Global protection of Intellectual Property Rights

By Zameer Nathani, Director – Legal, Raymond


Zameer Nathani, Director – Legal, Raymond

Intellectual Property (IP) is a general term for the set of intangible assets owned and legally protected by a company from outside use or implementation without consent. Stemming from its ability to provide a firm with competitive advantages, defining IP as an asset aims to provide it the same protective rights as physical property. Obtaining such protective rights is critical as it prevents replication by potential competitors—a serious threat in a web-based environment or the mobile technology sector, for example.

An organization that owns IP can realize value from it in several ways, namely through utilizing it internally—for its own processes or provision of goods and services to customers—or sharing it externally. The latter can be achieved through legal mechanisms such as royalty rights.


Value of IP:

Changes in the global economic environment have influenced the development of business models where IP is a central element establishing value and potential growth. In addition to these systemic changes, international accounting practices place pressure on firms to recognize and value all identifiable intangible assets of a firm as part of a transaction (in a merger or acquisition, for example).As a result of these trends, proper valuation of IP, followed by measures to protect that value, have become a key element of the success and viability of a modern firm.

In looking at the needs for India’s next stage of growth, both industry and policy makers are focusing on strategies for fostering capacity for innovation. The link between innovation and competitiveness can be clearly demonstrated at a national level, and at a sub national level there is also a growing need for understanding the dynamics of innovation and to take requisite steps accordingly. With this in mind, a stable IPR regime is the foundation of a globally competitive nation, drawing in investments, etc. Ultimately, India will do well in the long term if it enables a robust IP ecosystem and protects the IP of its own companies. It will also provide a stable framework for multinational companies wanting to enter India. Yet there are some critical impediments, which have hampered prospects for broader acceptance of IPR norms, and if addressed may enable greater economic cooperation between countries.

At present, issues of piracy of films and software are being widely being debated in the government circle for enhanced IP protection. The National IPR policy, also, particularly, mentions the importance of protecting trade secrets in India. Currently, trade secrets, although a recognized form of IP, are not protected by legislature in India and they continue to be enforced contractually or under common law.

The protection and enforcement of trademarks and copyrights through court system in India is also worthy of mention. In addition, though India has not yet enacted statutory provisions to address cyber squatting, several cyber squatting cases in the nature of the common law action of passing off have recently been decided in which the Indian courts have been inclined to protect domain names from any actual or possible misuse, recognizing it as a valuable corporate asset that is more than a simple internet address and one which is entitled to the equal protection as a trademark.


Interface Cases on Intellectual Property and Competition Law

On another important aspect, India has seen the beginning of the interface cases on intellectual property and competition law, very much similar to European countries and other developed nations.
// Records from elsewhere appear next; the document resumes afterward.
/-- VFSUB (R155). -/
noncomputable def Enc.vfsub : Row := ⟨32, [.fix 4 1, .op 5, .fix 7 64, .op 5, .op 5, .op 3, .op 3], fun
  | [d, a, b, m, f] => (VFmt.ofCode? f).bind fun f' => some (.vfsub f' (Fin.ofNat 8 m) (Fin.ofNat 32 b) (Fin.ofNat 32 a) (Fin.ofNat 32 d))
  | _ => none⟩

/-- VFMUL (R155). -/
noncomputable def Enc.vfmul : Row := ⟨32, [.fix 4 2, .op 5, .fix 7 64, .op 5, .op 5, .op 3, .op 3], fun
  | [d, a, b, m, f] => (VFmt.ofCode? f).bind fun f' => some (.vfmul f' (Fin.ofNat 8 m) (Fin.ofNat 32 b) (Fin.ofNat 32 a) (Fin.ofNat 32 d))
  | _ => none⟩

/-- VFMIN (R155). -/
noncomputable def Enc.vfmin : Row := ⟨32, [.fix 4 3, .op 5, .fix 7 64, .op 5, .op 5, .op 3, .op 3], fun
  | [d, a, b, m, f] => (VFmt.ofCode? f).bind fun f' => some (.vfmin f' (Fin.ofNat 8 m) (Fin.ofNat 32 b) (Fin.ofNat 32 a) (Fin.ofNat 32 d))
  | _ => none⟩

/-- VFMAX (R155). -/
noncomputable def Enc.vfmax : Row := ⟨32, [.fix 4 4, .op 5, .fix 7 64, .op 5, .op 5, .op 3, .op 3], fun
  | [d, a, b, m, f] => (VFmt.ofCode? f).bind fun f' => some (.vfmax f' (Fin.ofNat 8 m) (Fin.ofNat 32 b) (Fin.ofNat 32 a) (Fin.ofNat 32 d))
  | _ => none⟩

/-- VFDIV (R155). -/
noncomputable def Enc.vfdiv : Row := ⟨32, [.fix 4 5, .op 5, .fix 7 64, .op 5, .op 5, .op 3, .op 3], fun
  | [d, a, b, m, f] => (VFmt.ofCode? f).bind fun f' => some (.vfdiv f' (Fin.ofNat 8 m) (Fin.ofNat 32 b) (Fin.ofNat 32 a) (Fin.ofNat 32 d))
  | _ => none⟩

/-- VFSQRT (R155). -/
noncomputable def Enc.vfsqrt : Row := ⟨32, [.fix 4 6, .op 5, .fix 7 64, .op 5, .fix 5 0, .op 3, .op 3], fun
  | [d, a, m, f] => (VFmt.ofCode? f).bind fun f' => some (.vfsqrt f' (Fin.ofNat 8 m) (Fin.ofNat 32 a) (Fin.ofNat 32 d))
  | _ => none⟩

/-- VFABS (R155). -/
noncomputable def Enc.vfabs : Row := ⟨32, [.fix 4 7, .op 5, .fix 7 64, .op 5, .fix 5 0, .op 3, .op 3], fun
  | [d, a, m, f] => (VFmt.ofCode? f).bind fun f' => some (.vfabs f' (Fin.ofNat 8 m) (Fin.ofNat 32 a) (Fin.ofNat 32 d))
  | _ => none⟩

/-- VFNEG (R155). -/
noncomputable def Enc.vfneg : Row := ⟨32, [.fix 4 8, .op 5, .fix 7 64, .op 5, .fix 5 0, .op 3, .op 3], fun
  | [d, a, m, f] => (VFmt.ofCode? f).bind fun f' => some (.vfneg f' (Fin.ofNat 8 m) (Fin.ofNat 32 a) (Fin.ofNat 32 d))
  | _ => none⟩

/-- VFCPYS (R155). -/
noncomputable def Enc.vfcpys : Row := ⟨32, [.fix 4 9, .op 5, .fix 7 64, .op 5, .op 5, .op 3, .op 3], fun
  | [d, a, b, m, f] => (VFmt.ofCode? f).bind fun f' => some (.vfcpys f' (Fin.ofNat 8 m) (Fin.ofNat 32 b) (Fin.ofNat 32 a) (Fin.ofNat 32 d))
  | _ => none⟩

/-- VFMA (R156). -/
noncomputable def Enc.vfma : Row := ⟨32, [.fix 4 0, .op 5, .fix 7 65, .op 5, .op 5, .op 3, .op 3], fun
  | [d, a, b, m, f] => (VFmt.ofCode? f).bind fun f' => some (.vfma f' (Fin.ofNat 8 m) (Fin.ofNat 32 b) (Fin.ofNat 32 a) (Fin.ofNat 32 d))
  | _ => none⟩

/-- VFMS (R156). -/
noncomputable def Enc.vfms : Row := ⟨32, [.fix 4 1, .op 5, .fix 7 65, .op 5, .op 5, .op 3, .op 3], fun
  | [d, a, b, m, f] => (VFmt.ofCode? f).bind fun f' => some (.vfms f' (Fin.ofNat 8 m) (Fin.ofNat 32 b) (Fin.ofNat 32 a) (Fin.ofNat 32 d))
  | _ => none⟩

/-- VFNMA (R156). -/
noncomputable def Enc.vfnma : Row := ⟨32, [.fix 4 2, .op 5, .fix 7 65, .op 5, .op 5, .op 3, .op 3], fun
  | [d, a, b, m, f] => (VFmt.ofCode? f).bind fun f' => some (.vfnma f' (Fin.ofNat 8 m) (Fin.ofNat 32 b) (Fin.ofNat 32 a) (Fin.ofNat 32 d))
  | _ => none⟩

/-- VEXP2 (R157). -/
noncomputable def Enc.vexp2 : Row := ⟨32, [.fix 4 0, .op 5, .fix 7 66, .op 5, .fix 5 0, .op 3, .fix 3 0], fun
  | [d, a, m] => some (.vexp2 (Fin.ofNat 8 m) (Fin.ofNat 32 a) (Fin.ofNat 32 d))
  | _ => none⟩

/-- VLOG2 (R157). -/
noncomputable def Enc.vlog2 : Row := ⟨32, [.fix 4 1, .op 5, .fix 7 66, .op 5, .fix 5 0, .op 3, .fix 3 0], fun
  | [d, a, m] => some (.vlog2 (Fin.ofNat 8 m) (Fin.ofNat 32 a) (Fin.ofNat 32 d))
  | _ => none⟩

/-- VRCP (R157). -/
noncomputable def Enc.vrcp : Row := ⟨32, [.fix 4 2, .op 5, .fix 7 66, .op 5, .fix 5 0, .op 3, .fix 3 0], fun
  | [d, a, m] => some (.vrcp (Fin.ofNat 8 m) (Fin.ofNat 32 a) (Fin.ofNat 32 d))
  | _ => none⟩

/-- VRSQRT (R157). -/
noncomputable def Enc.vrsqrt : Row := ⟨32, [.fix 4 3, .op 5, .fix 7 66, .op 5, .fix 5 0, .op 3, .fix 3 0], fun
  | [d, a, m] => some (.vrsqrt (Fin.ofNat 8 m) (Fin.ofNat 32 a) (Fin.ofNat 32 d))
  | _ => none⟩

/-- VSINPI (R157). -/
noncomputable def Enc.vsinpi : Row := ⟨32, [.fix 4 4, .op 5, .fix 7 66, .op 5, .fix 5 0, .op 3, .fix 3 0], fun
  | [d, a, m] => some (.vsinpi (Fin.ofNat 8 m) (Fin.ofNat 32 a) (Fin.ofNat 32 d))
  | _ => none⟩

/-- VCOSPI (R157). -/
noncomputable def Enc.vcospi : Row := ⟨32, [.fix 4 5, .op 5, .fix 7 66, .op 5, .fix 5 0, .op 3, .fix 3 0], fun
  | [d, a, m] => some (.vcospi (Fin.ofNat 8 m) (Fin.ofNat 32 a) (Fin.ofNat 32 d))
  | _ => none⟩

/-- VTANH (R157). -/
noncomputable def Enc.vtanh : Row := ⟨32, [.fix 4 6, .op 5, .fix 7 66, .op 5, .fix 5 0, .op 3, .fix 3 0], fun
  | [d, a, m] => some (.vtanh (Fin.ofNat 8 m) (Fin.ofNat 32 a) (Fin.ofNat 32 d))
  | _ => none⟩

/-- VSIGM (R157). -/
noncomputable def Enc.vsigm : Row := ⟨32, [.fix 4 7, .op 5, .fix 7 66, .op 5, .fix 5 0, .op 3, .fix 3 0], fun
  | [d, a, m] => some (.vsigm (Fin.ofNat 8 m) (Fin.ofNat 32 a) (Fin.ofNat 32 d))
  | _ => none⟩

/-- VADD (R158). -/
noncomputable def Enc.vadd : Row := ⟨32, [.fix 4 0, .op 5, .fix 7 67, .op 5, .op 5, .op 3, .op 3], fun
  | [d, a, b, m, f] => (VFmt.ofCode? f).bind fun f' => some (.vadd f' (Fin.ofNat 8 m) (Fin.ofNat 32 b) (Fin.ofNat 32 a) (Fin.ofNat 32 d))
  | _ => none⟩

/-- VSUB (R158). -/
noncomputable def Enc.vsub : Row := ⟨32, [.fix 4 1, .op 5, .fix 7 67, .op 5, .op 5, .op 3, .op 3], fun
  | [d, a, b, m, f] => (VFmt.ofCode? f).bind fun f' => some (.vsub f' (Fin.ofNat 8 m) (Fin.ofNat 32 b) (Fin.ofNat 32 a) (Fin.ofNat 32 d))
  | _ => none⟩

/-- VMUL (R158). -/
noncomputable def Enc.vmul : Row := ⟨32, [.fix 4 2, .op 5, .fix 7 67, .op 5, .op 5, .op 3, .op 3], fun
  | [d, a, b, m, f] => (VFmt.ofCode? f).bind fun f' => some (.vmul f' (Fin.ofNat 8 m) (Fin.ofNat 32 b) (Fin.ofNat 32 a) (Fin.ofNat 32 d))
  | _ => none⟩

/-- VMULH (R158). -/
noncomputable def Enc.vmulh : Row := ⟨32, [.fix 4 3, .op 5, .fix 7 67, .op 5, .op 5, .op 3, .op 3], fun
  | [d, a, b, m, f] => (VFmt.ofCode? f).bind fun f' => some (.vmulh f' (Fin.ofNat 8 m) (Fin.ofNat 32 b) (Fin.ofNat 32 a) (Fin.ofNat 32 d))
  | _ => none⟩

/-- VAND (R158). -/
noncomputable def Enc.vand : Row := ⟨32, [.fix 4 4, .op 5, .fix 7 67, .op 5, .op 5, .op 3, .op 3], fun
  | [d, a, b, m, f] => (VFmt.ofCode? f).bind fun f' => some (.vand f' (Fin.ofNat 8 m) (Fin.ofNat 32 b) (Fin.ofNat 32 a) (Fin.ofNat 32 d))
  | _ => none⟩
It therefore often becomes necessary to make an analysis of the jurisprudence in the EU as the EU. It is widely felt that the exhaustion of IP rights needs to be reiterated in domestic laws so that parallel import of technologies can take place without violating patent laws.

There are two aspects to IPR in India. One is the strengthening of the IPR policy regime; the other pertains to implementing of the laws pertaining to IPR by companies. If one looks at the example of the pharmaceutical industry one can gain insights as to how the law and its relation to the way the industry functions. The pharmaceutical industry's evolution is a case in point. It is distinctly related to The Patents Act 1970 which allowed the pharmaceutical companies process patents. These allowed the process to be patented rather than the product. So a company finding a new method for creation of the same active pharmaceutical ingredient (The pharmaceutical drug which is the core of the medicine) was granted a process patent. This, over time, saw a proliferation of generic companies in India that saw foreign patents and went in for process patents of the foreign companies counterparts.

As India became a signatory to the TRIPS Agreement and accordingly introduced the Patent Amendment Act of 2005, process patents were out, and product patents began to be granted. Increasingly, foreign companies entered India through the joint venture route and have begun funding research for strengthening not just the Indian patent regime, but also providing societal benefits. Also, newer methods of financing the investment could help address the problem of recovering costs and undertaking research.

Thus, from our viewpoint, patenting or any other form of IPR protection helps create a level playing field and does lead to societal benefits now or in the future. The question should not be if patenting, or for that matter, any IPR is useful but rather how stringent should be the regime for a developing country like India at this juncture.